Rational drug design is based on the notion that molecules are active at a particular receptor because they have numerous chemical features and complementary geometries that facilitate their interaction with the binding site [14]. These pharmacophore features reflect the atoms present, their locations, and six key representation of non-covalent interactions: Hydrogen bond acceptor, hydrogen bond donor, hydrophobicity, positive & negative ionizable moieties, and aromatic ring. A pharmacophore hypothesis is a collection of 3D vectors which represent these features. To discover pharmacophores in the absence of reliable co-crystallographic data, the active analog approach is typically used to facilitate the identification of common protein-ligand interactions [15]. In addition, pharmacophore model can compensate insufficient docking prediction resulting from a large deviation between docking pose and co-crystallographic data in some target like D3R. Herein, we tried to build pharmacophore model able to supplement D3R docking models as well as to describe the models.

2. Materials and Methods

2.1. Definition and Whole Workflow of the Study

To build reliable predictive models for D3R-antagonists, a user must set a minimum number of features for building a pharmacophore model without overfitting. The common pharmacophore generation is conducted to identify top-ranked active compounds. Scoring is based on the vector score, site score, volume score, selectivity score, and clustering. The scoring of active compounds and overall ranking of plausible models may not be enough to select more reliable models describing the binding mode of active compounds. By including the scoring of inactive compounds, pharmacophore models were compared. From chosen pharmacophore models, 3D-QSAR models could be developed using the conformers of compounds in the training set, which match the pharmacophore on sites. The employed fitness indicates an alignment tendency of each molecule. After processing, generating, and validating models, two optimal D3R-antagonist models were used to screen compounds obtained from commercial databases. After considering how to make robust models, the question of how to use the models was depicted in the workflow (Figure 2).

2.2. Data Collection and Molecular Docking

A set of 25 novel D3R-selective antagonists (Table 1) [16] and their inhibition constant (Ki) data (nM) were utilized for the development of a pharmacophore model and building pharmacophore-based three-dimensional quantitative structure–activity relationship (3D-QSAR) model [16]. The negative logarithms of the measured Ki values (pKi for human dopamine D3R binding data in human embryonic kidney cells) were converted to μM, which was used in this study.
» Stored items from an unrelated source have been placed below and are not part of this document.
-- ==== Sys2Proof/Certificates/Slice0/Obligations.lean ====
section
/-! DEFINITION. The statements for the provers: what RMD160 CORE does, from the numbered rules of spec/. Each docstring says
which rule or section a statement formalises. -/

open Sys2Proof Sys2Proof.Machine

/-! ## Frames: decoding and encoding -/

/-- Frames written out byte by byte from 30_encoding.md R49, R51, R55 (vectors E1, E2 of 95_test_vectors.md): one of each
family decodes to the command it stands for, and one of each cause (a) to (e) of R57 is rejected by its name. -/
def Obligations.DecodeOfWrittenOutFrames : Prop :=
  ∀ p : Params,
    decode p [0x10] = .ok .rmd160Init
    ∧ decode p [0x11, 0x03, 0x00, 0x00, 0x00, 0x61, 0x62, 0x63] = .ok (.rmd160Update [0x61, 0x62, 0x63])
    ∧ decode p [0x12] = .ok .rmd160Final
    ∧ decode ⟨true⟩ [0x13, 0x01, 0x00, 0x00, 0x00, 0xaa, 0x02, 0x00, 0x00, 0x00, 0xbb, 0xcc]
        = .ok (.rmd160Hmac [0xaa] [0xbb, 0xcc])
    ∧ decode p [0x20] = .ok .rmd320Init
    ∧ decode p [0x21, 0x00, 0x00, 0x00, 0x00] = .ok (.rmd320Update [])
    ∧ decode p [0x22] = .ok .rmd320Final
    ∧ decode p [0x23, 0x01, 0x00, 0x00, 0x00, 0xaa, 0x02, 0x00, 0x00, 0x00, 0xbb, 0xcc]
        = .ok (.rmd320Hmac [0xaa] [0xbb, 0xcc])
    ∧ decode p [0x30, 0x01, 0x00, 0x00, 0x00, 0xff] = .ok (.hex [0xff])
    ∧ decode p [] = .error .emptyFrame
    ∧ decode p [0x14] = .error (.reservedOpcode 0x14)
    ∧ decode ⟨false⟩ [0x13, 0x00, 0x00, 0x00, 0x00, 0x00, 0x00, 0x00, 0x00] = .error (.reservedOpcode 0x13)
    ∧ decode p [0x11, 0x03, 0x00, 0x00] = .error .truncatedLength
    ∧ decode p [0x23, 0x01, 0x00, 0x00, 0x00, 0xaa, 0x02, 0x00, 0x00, 0x00, 0xbb] = .error .truncatedData
    ∧ decode p [0x12, 0x00, 0x00, 0x00, 0x00] = .error .trailingBytes

/-- Decoding the encoding of a well-formed command that the instance has gives that command back, with every operand at
every length and value (30_encoding.md sections 1 and 3). -/
def Obligations.DecodeEncodeRoundTrip : Prop :=
  ∀ (p : Params) (i : Instr), i.wellFormed = true → i.present p = true → decode p (encode i) = .ok i

/-- A frame that decodes is the encoding of what it decodes to, which is well-formed and present: no two frames mean the
same command and no bit of a frame is ignored (30_encoding.md sections 1 and 3). -/
def Obligations.DecodedFrameIsTheEncoding : Prop :=
  ∀ (p : Params) (frame : Bytes) (i : Instr), decode p frame = .ok i →
    i.wellFormed = true ∧ i.present p = true ∧ encode i = frame

/-- R49: which byte strings decode, told from the string alone (a defined opcode and `|frame| = 1 + Σ (4 + n_i)`); a frame
that decodes is its opcode and, for each operand its format asks, the 4-byte little-endian length and the data; every
other byte string is malformed by one of the causes of R57. -/
def Obligations.FrameDecodesExactlyWhenWellFormed : Prop :=
  ∀ (p : Params) (frame : Bytes),
    ((∃ i, decode p frame = .ok i) ↔ FrameWellFormed p frame)
    ∧ (FrameWellFormed p frame ∨ FrameMalformed p frame)
    ∧ ∀ i, decode p frame = .ok i →
        i.operands.length = formatFields i.opcode
        ∧ frame = i.opcode :: (i.operands.flatMap fun d => st32le (BitVec.ofNat 32 d.length) ++ d)
        ∧ frame.length = 1 + (i.operands.map fun d => 4 + d.length).sum

/-- R57, R126: a byte string with one of the causes (a) to (e) answers `ContractViolation` in every state, and nothing else
of the machine changes but that the frame is taken; every other byte string decodes and does not answer it; causes (b) to
(e) are together the test of R49. -/
def Obligations.MalformedFrameRaisesContractViolation : Prop :=
  (∀ (p : Params) (frame : Bytes), FrameMalformed p frame ↔ ¬ FrameWellFormed p frame)
  ∧ ∀ (s : State) (frame : Bytes) (es : List HostEvent), s.pending = .request frame :: es →
    (FrameMalformed s.params frame →
      step s = .next { s with pending := es, responses := s.responses ++ [[0x02]] })
    ∧ (¬ FrameMalformed s.params frame →
      (∃ i, decode s.params frame = .ok i)
      ∧ ∃ t status payload, step s = .next t ∧ t.responses = s.responses ++ [status :: payload] ∧ status ≠ 0x02)

/-- R56: the reserved values of byte 0, 247 in all, and 0x13 without `HMAC160_PRESENT`: whatever follows the opcode, the
frame raises `ContractViolation` and changes no state. -/
def Obligations.ReservedOpcodesRaiseContractViolation : Prop :=
  ((List.range 256).filter fun n => decide (ReservedOpcode (BitVec.ofNat 8 n))).length = 247
  ∧ ∀ (s : State) (op : Byte) (rest : Bytes) (es : List HostEvent),
      s.pending = .request (op :: rest) :: es → ReservedFor s.params op →
        step s = .next { s with pending := es, responses := s.responses ++ [[0x02]] }

/-! ## The step -/

/-- When the host's next request decodes, the step is `exec` of that command on the state with the request taken; nothing
is added around `exec` (30_encoding.md section 1). -/
def Obligations.StepRunsTheDecodedCommand : Prop :=
  ∀ (s : State) (frame : Bytes) (es : List HostEvent) (i : Instr),
    s.pending = .request frame :: es → decode s.params frame = .ok i →
      step s = exec i { s with pending := es }

/-- The reset event (70_reset_and_hazards.md section 1): both phases UNINIT, no response, the parameter unchanged. Nothing
is said of any other register: the spec leaves them unspecified. -/
def Obligations.ResetEventMakesBothContextsUninit : Prop :=
  ∀ (s : State) (es : List HostEvent), s.pending = .reset :: es →
    ∃ t, step s = .next t ∧ t.c160.phase = .uninit ∧ t.c320.phase = .uninit
      ∧ t.params = s.params ∧ t.responses = s.responses ∧ t.pending = es
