/-- The line in the other five slots stays as it is. -/
theorem slotLine_slotSteps_other (P : LineParams) (x : Vector Word 16) {b b' : Nat} (hb : b' + 5 ≤ b ∨ b + 5 ≤ b')
    (first n j : Nat) (w : Vector Word 10) : slotLine b' j (slotSteps P x b first n w) = slotLine b' j w := by
  have hread (i : Nat) : slotRead (slotSteps P x b first n w) (slotOf b' i j) = slotRead w (slotOf b' i j) := by
    have hrange := slotOf_range b' i j
    exact slotRead_slotSteps P x (by omega) first n w
  simp only [slotLine, hread]

/-- Two document rounds in slots are one round of both lines. -/
theorem slotLines_slotRoundPair (x : Vector Word 16) (q : Nat) (w : Vector Word 10) :
    slotLines (16 * (q + 1)) (slotRoundPair x q w) = linesRound x q (slotLines (16 * q) w) := by
  have hnext : 16 * (q + 1) = 16 * q + 16 := by omega
  rw [slotLines, slotRoundPair, slotRound_eq, slotRound_eq, slotLine_slotSteps_other _ _ (.inl (by decide)), hnext,
    slotLine_slotSteps _ _ (by decide), slotLine_slotSteps _ _ (by decide),
    slotLine_slotSteps_other _ _ (.inr (by decide)), linesRound, slotLines]

theorem slotRead_slotSwap {q : Nat} (hq : q < 5) (w : Vector Word 10) (k : Nat) :
    slotRead (slotSwap q w) k
      = if k = q + 5 then slotRead w q else if k = q then slotRead w (q + 5) else slotRead w k := by
  rw [slotSwap]
  split_ifs with hright hleft
  · subst hright
    exact slotRead_set_same _ (by omega) _
  · subst hleft
    rw [slotRead_set_ne _ (by omega), slotRead_set_same _ (by omega)]
  · rw [slotRead_set_ne _ (Ne.symm hright), slotRead_set_ne _ (Ne.symm hleft)]

/-- The slots 0 to 4 hold the roles B, D, A, C, E when it is their turn to be swapped (R83, R86). -/
theorem slotLines_slotSwap {q : Nat} (hq : q < 5) (w : Vector Word 10) :
    slotLines (16 * (q + 1)) (slotSwap q w) = swapAfter (16 * q + 15) (slotLines (16 * (q + 1)) w) := by
  simp only [slotLines, slotLine, slotRead_slotSwap hq]
  obtain rfl | rfl | rfl | rfl | rfl : q = 0 ∨ q = 1 ∨ q = 2 ∨ q = 3 ∨ q = 4 := by omega
  all_goals rfl

/-! ## The two formulations -/

/-- The slots of Engine-160 after `n` rounds of both lines. -/
def slotsAfter160 (x : Vector Word 16) (w : Vector Word 10) (n : Nat) : Vector Word 10 :=
  (List.range n).foldl (fun w q => slotRoundPair x q w) w

/-- The slots of Engine-320 after `n` rounds of both lines and the swaps that follow them. -/
def slotsAfter320 (x : Vector Word 16) (w : Vector Word 10) (n : Nat) : Vector Word 10 :=
  (List.range n).foldl (fun w q => slotSwap q (slotRoundPair x q w)) w

theorem slotsAfter160_succ (x : Vector Word 16) (w : Vector Word 10) (n : Nat) :
    slotsAfter160 x w (n + 1) = slotRoundPair x n (slotsAfter160 x w n) := by
  rw [slotsAfter160, List.range_succ, List.foldl_append, List.foldl_cons, List.foldl_nil, slotsAfter160]

theorem slotsAfter320_succ (x : Vector Word 16) (w : Vector Word 10) (n : Nat) :
    slotsAfter320 x w (n + 1) = slotSwap n (slotRoundPair x n (slotsAfter320 x w n)) := by
  rw [slotsAfter320, List.range_succ, List.foldl_append, List.foldl_cons, List.foldl_nil, slotsAfter320]

theorem slotLines_slotsAfter160 (x : Vector Word 16) (w : Vector Word 10) (n : Nat) :
    slotLines (16 * n) (slotsAfter160 x w n) = linesAfter160 x (slotLines 0 w) (16 * n) := by
  induction n with
  | zero => rfl
  | succ n ih => rw [slotsAfter160_succ, slotLines_slotRoundPair, ih, linesAfter160_round]

theorem slotLines_slotsAfter320 (x : Vector Word 16) (w : Vector Word 10) {n : Nat} (hn : n ≤ 5) :
    slotLines (16 * n) (slotsAfter320 x w n) = linesAfter320 x (slotLines 0 w) (16 * n) := by
  induction n with
  | zero => rfl
  | succ n ih =>
    rw [slotsAfter320_succ, slotLines_slotSwap hn, slotLines_slotRoundPair, ih (Nat.le_of_succ_le hn),
      linesAfter320_round]

/-- Whenever the number of steps is a multiple of 5, every role is back in the slot it started from. -/
theorem slotLine_home (b : Nat) {j : Nat} (hj : j % 5 = 0) (w : Vector Word 10) :
    slotLine b j w = ⟨slotRead w b, slotRead w (b + 1), slotRead w (b + 2), slotRead w (b + 3), slotRead w (b + 4)⟩ := by
  have hslot {i : Nat} (hi : i < 5) : slotOf b i j = b + i := by
    unfold slotOf
    omega
  rw [slotLine, hslot (by decide), hslot (by decide), hslot (by decide), hslot (by decide), hslot (by decide), Nat.add_zero]

theorem slotRead_eq_getElem (w : Vector Word 10) {k : Nat} (hk : k < 10) : slotRead w k = w[k] := toList_getD w hk

/-- The ten slots that Engine-160 starts from (R78, R79). -/
def startSlots160 (h : Vector Word 5) : Vector Word 10 := #v[h[0], h[1], h[2], h[3], h[4], h[0], h[1], h[2], h[3], h[4]]

theorem slotLines_startSlots160 (h : Vector Word 5) : slotLines 0 (startSlots160 h) = setup160 h := by
  rw [slotLines, slotLine_home 0 rfl, slotLine_home 5 rfl]
  rfl

theorem slotLines_zero (h : Vector Word 10) : slotLines 0 h = setup320 h := by
  rw [slotLines, slotLine_home 0 rfl, slotLine_home 5 rfl]
  simp only [Nat.reduceAdd, slotRead_eq_getElem, Nat.reduceLT, setup320]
Before building a pharmacophore model, compounds were processed by Ligprep to attach hydrogens, convert 2D structures to 3D, and generate stereoisomers [17]. In addition, we applied the target pH of 7 ± 2 using Epik, and specified chirality using Force field OPLS_2005 in Maestro 10.4, Schrödinger [18]. After ligand preparation, each ligand had five conformers and every conformer was used for docking to D3R. For the docking, various docking models between R-22 and the apo protein of 3PBL were generated using (1) residue specific centroid selection; (2) adjustment of grid size & shape; (3) constraint on the residues having expectable non-covalent interaction; and (4) three scoring functions. The optimal model was selected based on the docking score and similarity of the pose compared to one found in the literature [12]. The best docking condition of R-22 was used to dock 125 conformers to generate the best pose of each conformer.

2.3. Identification of Pharmacophore Hypotheses

Pharmacophore models were built using Pharmacophore Alignment and Scoring Engine (PHASE) running on Maestro 10.4 (Schrödinger). The best docking pose was considered to be a bioactive conformer of each conformer and used for the development of the pharmacophore model. The activities of compounds were scaled from a minimum value of 1.01 to a maximum value of 3.93 (to be consistent with ones in the table), with an activity threshold of 1.35; this meant that compounds with a Ki of <44 nM were considered to be antagonists (actives). The pharmacophore features used for hypothesis generation were hydrogen bond acceptor (A), hydrogen bond donor (D), hydrophobic group (H), positively ionisable (P), negatively ionisable (N), and aromatic rings (R) defined by a set of chemical structure patterns. For the current dataset of 125 conformers, five or six features were chosen for model construction. The pharmacophore feature of active ligands that contain identical sets of features with very similar spatial arrangements were grouped together to give rise to a common pharmacophore hypothesis. In the present study, pharmacophore-based QSAR modeling was conducted by dividing the dataset into a 35-member training set (70%) and a 15-member test set (30%) in a random manner. The chemical features associated with ligand-protein binding and the training set data are used to create a model, and the test set is used to evaluate this model [19].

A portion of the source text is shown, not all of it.